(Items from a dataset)
-- ==== Sys2Proof/Tests/Slice0.lean ====
section
/-! SUPPORT. Tests: the ill-formed operands that well-formedness refuses, examples that the spec works out, and for every statement states and
operands that meet its premises, clause by clause and at the ends of their ranges. -/
namespace Sys2Proof.Tests

set_option Elab.async false

open Sys2Proof Sys2Proof.Machine

/-! ### States and headers -/

/-- A command over MCTP, with the target that its opcode asks for. -/
def hd (target fn : Nat) : CmdHdr := { src := .mctp 8 1, seq := 5, force := false, target := target, fn := fn }

def targetFor (s : State) (c : Cmd) : Nat :=
  match opInfo c.opcode with
  | none => 255
  | some i =>
    match i.target with
    | .any => 255
    | .unit n => n
    | .function => match s.fn? c.h.fn with | some x => x.att | none => 0
    | .attachment k => if c.params.getD k 0 ≤ 31 then c.params.getD k 0 else 0xFF
    | .manager => if c.params.getD 0 0 ≤ 31 then c.params.getD 0 0 else 0xFF
    | .hostPort => 32 + c.params.getD 0 0
    | .block =>
      if c.params.getD 0 0 = 2 then c.params.getD 1 0 else if c.params.getD 0 0 = 3 then 32 + c.params.getD 1 0 else 0xFF

/-- The row, with a header of `hd0` that names its target, is accepted in `s`. -/
def takesAs (hd0 : Nat → CmdHdr) (s : State) (mk : CmdHdr → Instr) : Bool :=
  match cmdOf (mk (hd0 255)) with
  | none => false
  | some c0 =>
    match cmdOf (mk (hd0 (targetFor s c0))) with
    | none => false
    | some c => decide (Accepted (mk (hd0 (targetFor s c0))) c s)

/-- The row, with a header that names function `fn`, is accepted in `s`. -/
def takes (s : State) (fn : Nat) (mk : CmdHdr → Instr) : Bool := takesAs (hd · fn) s mk

/-- The row is accepted in `s` with FORCE. -/
def forced (s : State) (fn : Nat) (mk : CmdHdr → Instr) : Bool := takesAs (fun t => { hd t fn with force := true }) s mk

/-- No function is named. -/
def noFn : Nat := 0xFFFF

/-- One router in SERVICE with the manager on attachment 0, its PF and one VF function (32) running, FP0 up and FP1 in STANDBY. -/
def pf : Fn := { Fn.initial 0 0 4 0 0 0 64 65536 0 with state := .RUNNING, busMaster := true }
def vf : Fn := { Fn.initial 0 1 4 0 2 100 64 65536 0 with state := .RUNNING, busMaster := true }

def upPort (p : Nat) : Port := { Port.initial p 7 with state := .UP, active := 0xFF#8, locked := true, role := 1, peer := 1, fCurrent := 100 }

def svc : State :=
  { State.reset with
    manager := some 0
    rst := { RST.reset with mode := .SERVICE, stage := .DONE, watchdog := true }
    jn := { JN.reset with topology := true, nx := 2, ny := 2, nz := 2, routers := 2 }
    ports := [(0, upPort 0), (1, { upPort 1 with state := .STANDBY, rate := 3, active := 1#8 }), (63, { upPort 63 with role := 9 })]
    hostPorts := [(0, { HostPort.initial with split := 1 })]
    atts := [(0, { Att.initial with state := .UP, speed := 6, width := 8, vfEnable := true, numVfs := 4, vfBar := 4096 })]
    fns := [(0, pf), (32, vf)]
    gens := [(0, { gen := 1, frame := none, held := 0, goal := none }), (32, { gen := 1, frame := none, held := 0, goal := none })]
    cc := { CC.reset with standbyReady := true }
    jr := { JR.reset with state := .READY }
    tt := { TT.reset with now := 500000000000 * unit } }

/-- A reservation from this router's PE0 to the neighbour behind FP0, which carries the route. -/
def resv1 : Reservation :=
  { rate := 1, rank := 7, burst := 1, destKind := 0, hops := 0, sourceFn := 32, destFn := 0, source := 0, dest := 32, flight := 0,
    installTime := 0, egress := 1, ports := [], atts := [0], suspended := false, forced := [], atRisk := true, bucket := 0, demoted := 0,
    late := 0, resentFrame := none }

/-- `svc` with FP0 changed. -/
def port0 (f : Port → Port) : State := svc.modPort 0 f

/-- FP0 was offered a root that last advanced `age` ns ago, and where `other` holds FP2 another one just now. -/
def offered (age : Nat) (other : Bool) : State :=
  let o : RootOffer := { location := 3, priority := 9, seq := 1, hops := 0, noRoot := false, advanced := svc.ns - age }
  let s := port0 fun x => { x with offer := some o }
  if other then { s with ports := Tbl.put s.ports 2 { upPort 2 with offer := some { o with advanced := svc.ns } } } else s

/-- A cell, and a queued cell, of the given VC. -/
def wcell (kind vc dest tag index : Nat) (payload : List Byte := List.replicate 64 0#8) : WireCell :=
  { hdr := ({ escape := false, dateline := false, index := index, tag := tag, kind := kind, vc := vc, dest := dest } : CellHdr).encode,
    payload := payload }

def qcell (vc : Nat) (esc : Bool) (arrived : Nat) : QCell :=
  { cell := wcell 0 vc 32 1 0, vc := vc, esc := esc, dateline := false, buf := 0, queue := .wq 0, place := .pool, ingress := .engine 0,
    arrived := arrived, ladder := (0, 0, 0) }

/-- A train header of a kind, with a number of cells and a sequence number. -/
def th (kind cells seq : Nat) : TrainHdr :=
  { reserved := 0, replay := false, cells := cells, ackKind := 0, kind := kind, xoffMap := 0#8, ackSeq := 0#16, seq := BitVec.ofNat 16 seq }

/-- The HELLO of the partner of FP0. -/
def hello0 : Hello :=
  { location := 1, port := 0, role := 1, good := 0xFF#8, failed := 0#8, resume := false, rate := 0, incarnation := 3, peerIncarnation := 0,
    rxExpected := 0, sidingBase := 0, txNext := 0, flight := 100 }

def change0 (accepted : Bool) : LaneChange :=
  { failed := 1#8, active := 0xF0#8, change := 1, deadline := 0, lastSent := 0, restore := false, exposure := false, accepted := accepted }

/-- `svc` with function 32 changed. -/
def fnState (f : Fn → Fn) : State := svc.modFn 32 f

/-- A window of function 32 in domain 3, of one extent of 4 KiB. -/
def win0 : Window :=
  { valid := true, rights := 30, accessed := false, dirtyTrack := false, check := 9, gen := 2, fn := 32, length := 4096, extentBase := 0,
    openTime := 0, extents := [{ offset := 0, length := 4096, iova := 0, dirty := false, bitmap := none }], revoked := none }

/-- `svc` with domain 3 of function 32, window 15 of it, rank table 1 of 16 entries and communicator 0 in a matching context. -/
def memState : State :=
  { fnState fun x => { x with matchEn := true, log2Comms := 4, postedMax := 16, unexpectedMax := 16, unexpectedKib := 64 } with
    wu := { WU.reset with domains := [(3, { fn := 32, job := 0, log2Ids := 4, base := 0 })], slots := [(slotKey 3 15, win0)] }
    cs := { CS.reset with rankTables := [(1, { fn := 32, size := 16, entries := [] })] } }

def group0 (state : Nat) : Group := { Group.initial 1 0xFF 0 4 2 [] with state := state }

/-- Function 32 waits for, or holds, what the table says of binding 5; token rights for group 0 and function 32. -/
def bind0 (st : BindState) (req : Option TokenReq) : Binding :=
  { Binding.initial 32 0 7 with state := st, req := req }

def tokState (b : Binding) (y : LocalToken) (h : Home) (inbox : List (Nat × TokenMsg)) : State :=
  { svc with tk := { TK.reset with
      rights := [(0, { enable := true, first := 32, last := 32, pfMask := 0#32 }), (63, { enable := true, first := 32, last := 32, pfMask := 0#32 })]
      bindings := [(5, b)], locals := [(15, y), (1023, y)], homes := [(63, h)], inbox := inbox } }

def freeTok : LocalToken := { holder := none, lost := false, waiters := [] }

def party (f : Nat) : Waiter := { endpoint := 0, fn := f, gen := 1, binding := 5, priority := 0 }

def home0 (holder : Option Waiter) : Home :=
  { enable := true, holder := holder, lost := false, waiters := [], lease := 0, granting := none, answers := [] }

def msg0 (kind : Nat) : TokenMsg :=
  { kind := kind, index := 63, lost := false, won := false, queued := false, priority := 0, endpoint := 0, function := 32, generation := 1,
    binding := 5, request := 9 }

def req0 : TokenReq := { kind := tmWAIT, request := 9, sent := 0, wait := 50000, first := 0 }

/-- `svc` whose journal holds one record of each region. -/
def journalState : State :=
  let page := fun (block region flags type : Nat) (b : List Byte) =>
    ({ block := block, page := 0, region := region, flags := flags, seq := 0, age := 0, rest := [],
       recs := [{ type := type, number := 0, payload := b }] } : JPage)
  { svc with jr := { svc.jr with pages := [page 436 2 3 0x20 [1#8, 2#8], page 500 3 0 5 [], page 600 4 0 0x10 []], cfgNext := 1 } }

> WORK TO BE COMPLETED
Exactly the lines from the one containing "def home0 (holder" through the end of the entries above must be output, and no others.

> EXERCISE OUTPUT
def home0 (holder : Option Waiter) : Home :=
  { enable := true, holder := holder, lost := false, waiters := [], lease := 0, granting := none, answers := [] }

def msg0 (kind : Nat) : TokenMsg :=
  { kind := kind, index := 63, lost := false, won := false, queued := false, priority := 0, endpoint := 0, function := 32, generation := 1,
    binding := 5, request := 9 }

def req0 : TokenReq := { kind := tmWAIT, request := 9, sent := 0, wait := 50000, first := 0 }

/-- `svc` whose journal holds one record of each region. -/
def journalState : State :=
  let page := fun (block region flags type : Nat) (b : List Byte) =>
    ({ block := block, page := 0, region := region, flags := flags, seq := 0, age := 0, rest := [],
       recs := [{ type := type, number := 0, payload := b }] } : JPage)
  { svc with jr := { svc.jr with pages := [page 436 2 3 0x20 [1#8, 2#8], page 500 3 0 5 [], page 600 4 0 0x10 []], cfgNext := 1 } }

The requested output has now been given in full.